Arizona For-Profits May Now Use .org In Domain Name

abajournal: Arizona for-profits may now use .org in domain name.  The State Bar has reconsidered its prohibition on the use, according to this article:

That’s the same conclusion an Arizona ethics panel reached in reconsidering a decade-old decision, which was based on state laws prohibiting lawyers from making false statements about their services. The original opinion determined that “by identifying a private law firm with the .org suffix, the communication creates a false impression that the firm either is a nonprofit or is in some way specially affiliated with a nonprofit.”

But the Internet Corporation for Assigned Names and Numbers doesn’t require businesses that use .org to be nonprofit, and local firms argued that the use of the suffix has become widespread to the point of dilution. In its latest opinion, the State Bar of Arizona agreed that consumers were smart enough to know the difference. “The possibility that the public will be misled by a for-profit law firm’s use of .org in its website address is remote,” the ethics panel concluded.

Do Fraudulent Transfer Laws Apply To Domain Names?

Wealth Strategies Journal: Trademarks have always been an important corporate asset, but these days they can be much more so when they are also internet domain names that attract and direct customers to websites where products are sold. Thus, it follows that a business in distress or in a dispute will naturally try to protect this intellectual property from potential creditors and adverse claimants.

Such were the events in the instant cybersquatting case that primarily involved the trademark “igrip” and related webnames. This and similar trademarks were owned by a German company that was well known under this name for making cell phone holders and like accessories.
The primary debtor, Global Intellectual Brands LLC, sold the German company’s cell phone holders but later defaulted on its financial obligations to the German company, whereupon the German company sued Global Intellectual Brands LLC. So far, so bland.

Gripe Site Prevails in Domain Cybersquatting Case

Jacqui Cheng of Law & Disorder reports on the results of cybersquatting case where the defendant prevailed because it was a website that was critical of the trademark owner.  The article begins:

“A gripe site that incorporates a company’s entire trademark into its domain is still protected under the First Amendment, a US District Judge has ruled. In the case of Career Agents Network v., the judge said that the gripe site made no effort to bolster its own business and was noncommercial, therefore protecting it from Career Agents Network’s trademark claims and cybersquatting accusations.”

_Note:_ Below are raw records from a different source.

/-- The answers without a whole record, at the ends of their ranges, and a byte loaded at `DLEN`. -/
theorem witness_ParserReadsStayInsideTheDatagram_short :
    (h5.Inv ∧ parserFetch h5 = .short .short16) ∧ (short16At8.Inv ∧ parserFetch short16At8 = .short .short16 ∧
      sessionBit (bufByte { short16At8 with buf := [(0, 0xFF)], epoch := 1 } 0) = true) ∧
    (h3.Inv ∧ parserFetch h3 = .short .short8) ∧ (p1End.Inv ∧ parserFetch p1End = .noHeader) ∧
    (∀ a, a < p1Hdr.dlen.toNat → bufByte { p1Hdr with buf := p1Hdr.buf.put 17 0x99, epoch := 1 } a = bufByte p1Hdr a) := by
  exact ⟨⟨by constructor <;> decide, by decide⟩, ⟨by constructor <;> decide, by decide, by decide⟩,
    ⟨by constructor <;> decide, by decide⟩, ⟨by constructor <;> decide, by decide⟩, by decide⟩

/-- H1's 8 bytes. -/
def h1 : State := started [0x20, 0x01, 0x00, 0x08, 0x00, 0x00, 0x2A, 0x00]

theorem witness_Hdr8WritesTheDecodedHeader : h1.phase = .hdr ∧ 8 ≤ h1.dlen.toNat ∧ 8 ≤ (8#16).toNat := by decide

theorem witness_Hdr16WritesTheDecodedHeader : h6.phase = .hdr ∧ 16 ≤ h6.dlen.toNat ∧ 16 ≤ (16#16).toNat := by decide

theorem witness_BadLengthKeepsFieldsAndEntersError :
    (h1.phase = .hdr ∧ 8 ≤ h1.dlen.toNat ∧ (7#16).toNat < 8) ∧ (h6.phase = .hdr ∧ 16 ≤ h6.dlen.toNat ∧ (15#16).toNat < 16) := by
  decide

theorem witness_ShortDatagramRaisesItsCause :
    (h3.phase = .hdr ∧ h3.dlen.toNat < 8) ∧
    (h5.phase = .hdr ∧ 8 ≤ h5.dlen.toNat ∧ h5.dlen.toNat < 16 ∧ sessionBit (bufByte h5 0) = true) ∧
    (short16At8.phase = .hdr ∧ 8 ≤ short16At8.dlen.toNat ∧ short16At8.dlen.toNat < 16 ∧
      sessionBit (bufByte short16At8 0) = true) := by decide

theorem witness_ShortInputNeverYieldsAPartialMessage :
    (h5.phase = .hdr ∧ sessionBit (bufByte h5 0) = true ∧ h5.dlen.toNat < 16 ∧
      ∃ t, step { h5 with schedule := [.parser] } = .next t) ∧
    (h3.phase = .hdr ∧ h3.dlen.toNat < 8 ∧ ∃ t, step { h3 with schedule := [.parser] } = .next t) :=
  ⟨⟨rfl, by decide, by decide, _, rfl⟩, ⟨rfl, by decide, _, rfl⟩⟩

theorem witness_HeaderStepAgreesWithDecodeHeader :
    p1Hdr.phase = .hdr ∧ p1Ies.phase ≠ .hdr ∧ step { p1Ies with schedule := [.parser] } = .next p1Record :=
  ⟨rfl, by decide, rfl⟩

theorem witness_HeaderLengthFollowsTheFlagAlone :
    (p1Hdr.hValid = true → p1Hdr.hHlen.toNat = 8 + 8 * p1Hdr.hS.toNat) ∧ step p1Hdr = .next p1Ies ∧
      p1Ies.hValid = true := ⟨by decide, rfl, rfl⟩

theorem witness_ReservedBitsHaveNoEffect :
    ((0x20#8).extractLsb' 5 3 = (0x3B#8).extractLsb' 5 3 ∧ (0x20#8).getLsbD 2 = (0x3B#8).getLsbD 2 ∧
      ([1, 0, 8, 0, 0, 0x2A] : List Byte).length = (if (0x20#8).getLsbD 2 then 14 else 6) ∧
      decode (.header (0x20 :: [1, 0, 8, 0, 0, 0x2A] ++ [0])) = .ok (.hdr8 0x20 1 8 42 0) ∧
      decode (.header (0x3B :: [1, 0, 8, 0, 0, 0x2A] ++ [0xFF])) = .ok (.hdr8 0x3B 1 8 42 0xFF)) ∧
    ((0xA7#8).extractLsb' 0 4 = (0x07#8).extractLsb' 0 4 ∧ ([0, 1, 0, 2] : List Byte).length = 4 ∧
      decode (.element ([0, 1, 0, 2] ++ [0xA7])) = .ok (.ie 1 2 0xA7) ∧
      decode (.element ([0, 1, 0, 2] ++ [0x07])) = .ok (.ie 1 2 0x07)) := by decide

See the federal district court opinion.

How to Lose a Cybersqatting Case against a Serial Cybersquatter

Digital Media Lawyer Blog:  “It seems unthinkable.  How can a business that has registered and used a trademark for a decade lose an ACPA case against a serial cybersquatter who has been adjudicated to have used the mark at issue in bad faith?  The fact is that it can and does happen.  When a plaintiff sues under the Anti-Cybersquatting Consumer Protection Act, it must prove that it owns a valid trademark. 15 U.S.C. § 1125(d).  This means that an ACPA suit puts the validity of the plaintiff’s trademark at issue. And if the defendant chooses to put up a fight, the end result of an ACPA suit can be that the plaintiff’s trade name loses protection as a trademark.  This was the result in American Blind. It also may be the result in Lahoti v. Vericheck.”

Court Applies Calder Effects Test in Typosquatting Case

E-Commerce Law:  “The Plaintiff, Weather Underground, Inc. (‘Weather Underground’), is a commercial weather services that indexes information provided to it by multiple weather stations and generates revenue from subscriptions and advertisements.   The primary Defendant, Navigation Catalyst Systems, Inc. (‘NCS’), is a domain name holding company which acquires generic and descriptive domain names in bulk.   After registering domain names through a subsidiary, who was a also a Defendant, NCS submitted the domain names to another subsidiary and Defendant which created automatically-generated Web pages based on the domain name text.  These Web pages contained hyperlinks to third-party pay-per-click advertisers. Accordingly to the Complaint, the links redirected users to competitors of the Plaintiff.”

Was the Court’s Order that a Cybersquatter to Turn Over 700 Domain Names that Incorporated Names of Non-appearing Parties to a Plaintiff Proper?

Digital Media Lawyer Blog:  “In a recent ruling, a judge in the Central District of California ordered a defendant in a cybersquatting case to turn over hundreds of domain names that incorporated the names of professional athletes to the plaintiff, Toronto Raptors power forward Christopher Bosh. . . . See Bosh v. Zavala . . . . While some might laud the Court’s intentions, the order violates both the Federal Rules of Civil Procedure and California law. It also creates as many problems as its solves.”